There is no usury in this case because no money was given by the defendant-appellee to the plaintiff-
appellant, nor did it allow him to use its money already in his possession.There was neither loan nor
forbearance but a mere discount which the plaintiff-appellant allowed the defendant-appellee to
deduct from the total payments because they were being made in advance for eight years. The
discount was in effect a reduction of the rentals which the lessor had the right to determine, and any
reduction thereof, by any amount, would not contravene the Usury Law.

Element of Usury

It has been held that the elements of usury are (1) a loan, express or implied; (2) an
understanding between the parties that the money lent shall or may be returned; that for such
loan a greater rate or interest that is allowed by law shall be paid, or agreed to be paid, as
the case may be; and (4) a corrupt intent to take more than the legal rate for the use of money
loaned. Unless these four things concur in every transaction, it is safe to affirm that no case
of usury can be declared.

As to the Proper Computation:

The plaintfff-appellant simply understood that for every year of advance payment there would be a
deduction of 12% and this amount would be the same for each of the eight years. There is no
showing that the intricate computation applied by the trial court was explained to him by the
defendant-appellee or that he knowingly accepted it.

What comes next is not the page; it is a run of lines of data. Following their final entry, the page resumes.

/-- Memory up to 0x2000 alone is admitted. -/
def walled (len : Word) (b : List Byte) : State :=
  { ready 0x1000 0x2000 len b with
    platform := [⟨0, 0x2000, true, true, false⟩], ivFresh := true, entropy := [some 3] }

theorem walled_refuses (len : Word) (b : List Byte) (n : Nat) : ¬admitted (walled len b) .write 0x2000 (n + 1) := by
  intro h
  exact absurd (h 0x2000 (by omega) (by omega))
    (show ¬admits [⟨0, 0x2000, true, true, false⟩] .write 0x2000 = true by decide)

theorem witness_BusErrorSparesEverythingOutside :
    ∀ i ∈ [Instr.pad, .encrypt, .decrypt, .encryptMsg],
      let s := walled 16 []
      let c := s.operands i
      (i = .pad ∨ i = .encrypt ∨ i = .decrypt ∨ i = .encryptMsg) ∧ ordinary i s ∧ firstError (checks i c s) = none ∧
        s.nextDraw ≠ none ∧
        ¬(admitted s .read c.src.toNat c.len.toNat ∧ admitted s .write c.dst.toNat (maxout i c.len.toNat)) := by
  intro i hi
  simp only [List.mem_cons, List.not_mem_nil, or_false] at hi
  rcases hi with rfl | rfl | rfl | rfl <;>
    refine ⟨by decide, by unfold ordinary; decide, by decide, by decide, fun h => ?_⟩
  · exact walled_refuses 16 [] 31 h.2
  · exact walled_refuses 16 [] 15 h.2
  · exact walled_refuses 16 [] 15 h.2
  · exact walled_refuses 16 [] 31 h.2

/-- V-UNPAD-5; V-UNPAD-14; and valid padding into memory that is not admitted. -/
theorem witness_PaddingAndBusErrors :
    (ordinary .unpad (ready 0x1000 0x2000 16 []) ∧
        firstError (checks .unpad ((ready 0x1000 0x2000 16 []).operands .unpad) (ready 0x1000 0x2000 16 [])) = none ∧
        content .unpad ((ready 0x1000 0x2000 16 []).operands .unpad) (ready 0x1000 0x2000 16 []) = none ∧
        admitted (ready 0x1000 0x2000 16 []) .read 0x1000 16) ∧
      (ordinary .unpad { walled 16 [] with srcAddr := 0x1FF3, dstAddr := 0x1000 } ∧
        firstError (checks .unpad
          (State.operands .unpad { walled 16 [] with srcAddr := 0x1FF3, dstAddr := 0x1000 })
          { walled 16 [] with srcAddr := 0x1FF3, dstAddr := 0x1000 }) = none ∧
        content .unpad (State.operands .unpad { walled 16 [] with srcAddr := 0x1FF3, dstAddr := 0x1000 })
          { walled 16 [] with srcAddr := 0x1FF3, dstAddr := 0x1000 } = none ∧
        ¬admitted { walled 16 [] with srcAddr := 0x1FF3, dstAddr := 0x1000 } .read 0x1FF3 16) ∧
      (ordinary .unpad (walled 16 helloPadded) ∧
        firstError (checks .unpad ((walled 16 helloPadded).operands .unpad) (walled 16 helloPadded)) = none ∧
        content .unpad ((walled 16 helloPadded).operands .unpad) (walled 16 helloPadded) = some (hello, 5) ∧
        ¬(admitted (walled 16 helloPadded) .read 0x1000 16 ∧ admitted (walled 16 helloPadded) .write 0x2000 11)) := by
  refine ⟨⟨by unfold ordinary; decide, by decide, by decide, reset_admits _ _ _ (by decide)⟩,
    ⟨by unfold ordinary; decide, by decide, by decide, fun h => ?_⟩,
    by unfold ordinary; decide, by decide, by decide, fun h => walled_refuses _ _ 10 h.2⟩
  exact absurd (h 0x2000 (by omega) (by omega)) (by decide)

/-- A source that holds the encryption of `x` under Ks and IVa, on a platform that admits what `p` says. -/
def enciphered (x : List Byte) (p : List Region) : State :=
  { ready 0x1000 0x2000 16 (cbcEnc (keyOfRegs keyKs) blockA x) with platform := p }

/-- DECRYPT_MSG on it looks at the padding of `x`. -/
theorem enciphered_content (x : List Byte) (hx : x.length = 16) (p : List Region) :
    content .decryptMsg ((enciphered x p).operands .decryptMsg) (enciphered x p) = unpadBytes x := by
  have hl : (cbcEnc (keyOfRegs keyKs) blockA x).length = 16 := by rw [cbcEnc_length, hx]
  have h := Memory.readBytes_writeBytes [] 0x1000 (cbcEnc (keyOfRegs keyKs) blockA x)
  rw [hl] at h
  show unpadBytes (cbcDec (keyOfRegs keyKs) (blockOfIv ivA)
    (Memory.readBytes (Memory.writeBytes [] 0x1000 (cbcEnc (keyOfRegs keyKs) blockA x)) 0x1000 16)) = _
  rw [show blockOfIv ivA = blockA by decide, h, cbcDec, cbcEnc, cbcDecWith, cbcEncWith, toBlocks_ofBlocks,
    cbcDecBlocks_cbcEncBlocks (decryptBlock_encryptBlock _), ofBlocks_toBlocks _ (by rw [hx])]

/-- The three clauses for DECRYPT_MSG: a bad padding admitted, the same with the last source byte refused, and a good one
with the first destination byte refused. -/
theorem witness_PaddingAndBusErrors_decryptMsg :
    (∀ q ∈ [(List.replicate 16 (0 : Byte), State.reset.platform), (List.replicate 16 0, [⟨0, 0x100F, true, true, false⟩]),
        (helloPadded, [⟨0, 0x2000, true, true, false⟩])],
      ordinary .decryptMsg (enciphered q.1 q.2) ∧
        firstError (checks .decryptMsg ((enciphered q.1 q.2).operands .decryptMsg) (enciphered q.1 q.2)) = none ∧
        content .decryptMsg ((enciphered q.1 q.2).operands .decryptMsg) (enciphered q.1 q.2) = unpadBytes q.1) ∧
      unpadBytes (List.replicate 16 (0 : Byte)) = none ∧ unpadBytes helloPadded = some (hello, 5) ∧
      admitted (enciphered (List.replicate 16 0) State.reset.platform) .read 0x1000 16 ∧
      ¬admitted (enciphered (List.replicate 16 0) [⟨0, 0x100F, true, true, false⟩]) .read 0x1000 16 ∧
      ¬admitted (enciphered helloPadded [⟨0, 0x2000, true, true, false⟩]) .write 0x2000 11 := by
  refine ⟨?_, by decide, by decide, reset_admits _ _ _ (by decide), fun h => ?_, fun h => ?_⟩
  · intro q hq
    simp only [List.mem_cons, List.not_mem_nil, or_false] at hq
    rcases hq with rfl | rfl | rfl <;>
      exact ⟨by unfold ordinary; decide, by decide, enciphered_content _ (by decide) _⟩
  · exact absurd (h 0x100F (by omega) (by omega))
      (show ¬admits [⟨0, 0x100F, true, true, false⟩] .read 0x100F = true by decide)
  · exact absurd (h 0x2000 (by omega) (by omega))
      (show ¬admits [⟨0, 0x2000, true, true, false⟩] .write 0x2000 = true by decide)

theorem witness_CodesOfEachCommand :
    (∃ t, exec .clear (idle []) = .next t) ∧ ∃ t, exec (.illegal 0 0) (idle []) = .next t := ⟨⟨_, rfl⟩, _, rfl⟩

/-- A device that PAD would write to, one that it stops short of by a byte, and the CMD write of the first. -/
theorem witness_OnlySideEffectMemoryStopsACommand :
    ¬ordinary .pad { ready 0x1000 0x2000 16 [] with platform := [⟨0x201F, 4, true, true, true⟩] } ∧
      ordinary .pad { ready 0x1000 0x2000 16 [] with platform := [⟨0x2020, 4, true, true, true⟩] } ∧
      (let s := { ready 0x1000 0x2000 16 [] with
          platform := [⟨0x201F, 4, true, true, true⟩], inputs := [wr 0x04 2], unfenced := [0x1010] };
        s.inputs = .regWrite 0x04#8 .word 2 :: [] ∧ s.busy = false ∧ fenced 2 s ∧ ¬ordinary (decodeWord 2) s) := by
  refine ⟨by unfold ordinary; decide, by unfold ordinary; decide, rfl, rfl, ?_, by unfold ordinary; decide⟩
  intro b hb
  cases hb
  decide

/-- A completion with OK, one with ILLEGAL_CMD and one with NO_KEY. -/
theorem witness_CommandsChangeOnlyWhatTheirRulesName :
    (∃ t, exec .clear (idle []) = .next t ∧ t.errCode = 0#4) ∧
      (∃ t, exec (.illegal 0 0) (idle []) = .next t ∧ t.errCode ≠ 0#4 ∧ t.errCode ≠ 9#4) ∧
      ∃ t, exec .decrypt (idle []) = .next t ∧ t.errCode ≠ 0#4 ∧ t.errCode ≠ 9#4 :=
  ⟨⟨_, rfl, rfl⟩, ⟨_, rfl, by decide, by decide⟩, _, rfl, by decide, by decide⟩

theorem witness_KeyedCommandsZeroiseTheKey :
    (∃ t, exec .encrypt (idle []) = .next t) ∧ isKeyed .encrypt = true ∧
      (∃ t, exec (.illegal 0 0) (ready 0 0 0 []) = .next t) ∧ isKeyed (.illegal 0 0) = false ∧
      Instr.illegal 0 0 ≠ .clear ∧ isKeyed .clear = false := ⟨⟨_, rfl⟩, rfl, ⟨_, rfl⟩, rfl, by decide, rfl⟩

theorem witness_PaddingLaws : unpadBytes helloPadded = some (hello, 5) := by decide

/-- No block, and the first and last of two blocks. -/
theorem witness_CbcEncryptionChains :
    ([] : List Byte).length % 16 = 0 ∧ (helloPadded ++ helloCipher).length % 16 = 0 ∧
      0 < (helloPadded ++ helloCipher).length / 16 ∧ 1 < (helloPadded ++ helloCipher).length / 16 := by decide

theorem witness_CbcDecryptionChainsAndInverts :
    helloCipher.length % 16 = 0 ∧ 0 < helloCipher.length / 16 := by decide

theorem witness_UnpadReadsOnlyTheLastBlock :
    (16 ≤ helloPadded.length ∧ helloPadded.length % 16 = 0) ∧
      16 ≤ (helloCipher ++ helloPadded).length ∧ (helloCipher ++ helloPadded).length % 16 = 0 := by decide

theorem witness_MessageRoundTrip :
    let c := sealed.operands .encryptMsg
    let d := opened.operands .decryptMsg
    let l := c.len.toNat
    exec .encryptMsg sealed = .next sealedAfter ∧ sealedAfter.errCode = 0#4 ∧ d.key = c.key ∧ opened.keyWr = 0xFF#8 ∧
      d.iv = blockOfIv sealedAfter.iv ∧ d.len.toNat = l + padlen l ∧
      Memory.readBytes opened.mem d.src.toNat (l + padlen l) =
        Memory.readBytes sealedAfter.mem c.dst.toNat (l + padlen l) ∧
      ordinary .decryptMsg opened ∧ fits .decryptMsg d ∧ admitted opened .read d.src.toNat (l + padlen l) ∧
      admitted opened .write d.dst.toNat l := by
  have hiv : blockOfIv sealedAfter.iv = blockA := opened_iv
  simp only [ordinary, opened_operands, opened_platform, hiv]
  refine ⟨sealed_completes, by rw [sealedAfter_eq]; rfl, rfl, rfl, trivial, by decide, rfl, by decide, by unfold fits; decide,
    opened_admits _ _ _ (by decide), opened_admits _ _ _ (by decide)⟩

/-- The smallest and the largest length that wrap. -/
theorem witness_OutLenWrapsOnlyAtTheTop :
    ∀ len ∈ [0xFFFFFFF0#32, 0xFFFFFFFF#32],
      let s := ready 0 0 len []
      let c := s.operands .pad
      2 ^ 32 - 16 ≤ c.len.toNat ∧ ordinary .pad s ∧ fits .pad c ∧ admitted s .read 0 c.len.toNat ∧
        admitted s .write 0 (2 ^ 32) := by
  intro len hl
  simp only [List.mem_cons, List.not_mem_nil, or_false] at hl
  rcases hl with rfl | rfl <;>
    exact ⟨by decide, by unfold ordinary; decide, by unfold fits; decide, reset_admits _ _ _ (by decide),
      reset_admits _ _ _ (by decide)⟩

theorem witness_EveryStepKeepsTheInvariant :
    Inv (running .clear []) ∧ ∃ t, step (running .clear []) = .next t := ⟨running_inv _ (by decide) _, _, rfl⟩

theorem witness_BusyViolIsSticky :
    ∃ t, step { idle [.fence] with busyViol := true } = .next t := ⟨_, rfl⟩

theorem witness_FreshnessComesOnlyFromGeniv :
    ∃ t, step { running .geniv [] with entropy := [some 3] } = .next t ∧
      State.ivFresh { running .geniv [] with entropy := [some 3] } = false ∧ t.ivFresh = true := ⟨_, rfl, rfl, rfl⟩

/-- A stale IV with enforcement on, and an ENCRYPT that completes with OK. -/
theorem witness_AFreshIvEncryptsOnce :
    (∃ t, exec .encrypt { ready 0x1000 0x2000 16 [] with ivFresh := true } = .next t ∧ t.errCode = 0#4) ∧
      (ordinary .encrypt (ready 0x1000 0x2000 16 []) ∧ (ready 0x1000 0x2000 16 []).keyWr = 0xFF#8 ∧
        ((ready 0x1000 0x2000 16 []).operands .encrypt).ivEnforce = true ∧
        (ready 0x1000 0x2000 16 []).ivFresh = false) :=
  ⟨⟨_, rfl, by decide⟩, by unfold ordinary; decide, rfl, rfl, rfl⟩

theorem witness_KeyWrRisesOnlyByHostWrites :
    ∀ j ∈ [(0 : Fin 8), 7],
      left (step (idle [wr (0x30#8 + 4#8 * BitVec.ofNat 8 j.val) 9])) (fun t => t.keyWr.getLsbD j.val) = some true ∧
        (idle [wr (0x30#8 + 4#8 * BitVec.ofNat 8 j.val) 9]).keyWr.getLsbD j.val = false := by decide

theorem witness_FitGivesThirtyTwoBytes :
    32 ≤ (List.replicate 32 (1 : Byte)).length ∧ (List.replicate 31 (1 : Byte)).length < 32 := by decide

end Sys2Proof.Tests
end

section
/-! PROOFS. The state of the engine (spec/10_state.md): its invariant, what steps and commands can change, reset, the packing
of the key and the IV, and what window reads do not reveal. -/

namespace Sys2Proof.Safety

open Sys2Proof.Machine

/-! ## The invariant of the engine (10_state.md) -/

/-- Every word decodes to a well-formed instruction (R92 to R94). -/
theorem decodeWord_wellFormed (w : Word) : (decodeWord w).wellFormed = true := by
  unfold decodeWord
  split
  · next hr => simp [Instr.wellFormed, hr]
  · next hr =>
    rw [not_not.1 hr]
    generalize opcodeField w = opcode
    revert opcode
    decide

The lower court, following the defendant-appellee's formula, declared that the plaintiff-appellant
had actually agreed to a 12% reduction for advance rentals for all of twenty eight years. That is
absurd. It is not normal for a person to agree to a reduction corresponding to twenty eight years
advance rentals when all he is receiving in advance rentals is for only eight years.

The deduction shall be for only eight years because that was plainly what the parties intended at
the time they signed the lease agreement. The agreement was for a uniform deduction for the
advance rentals for each of the eight years, and neither of the parties can deviate from it now.

On the annual rental of P35,168.40, the deducted 12% discount was P4,220.21; and for eight
years, the total rental was P281,347.20 from which was deducted the total discount of
P33,761.68, leaving a difference of P247,585.52. Subtracting from this amount, the sum of
P182,471.17 already paid will leave a balance of P65,114.35 still due the plaintiff-appellant.

The above computation is based on the more reasonable interpretation of the contract as a whole
rather on the single stipulation invoked by the respondent for the flat reduction of P130,288.47.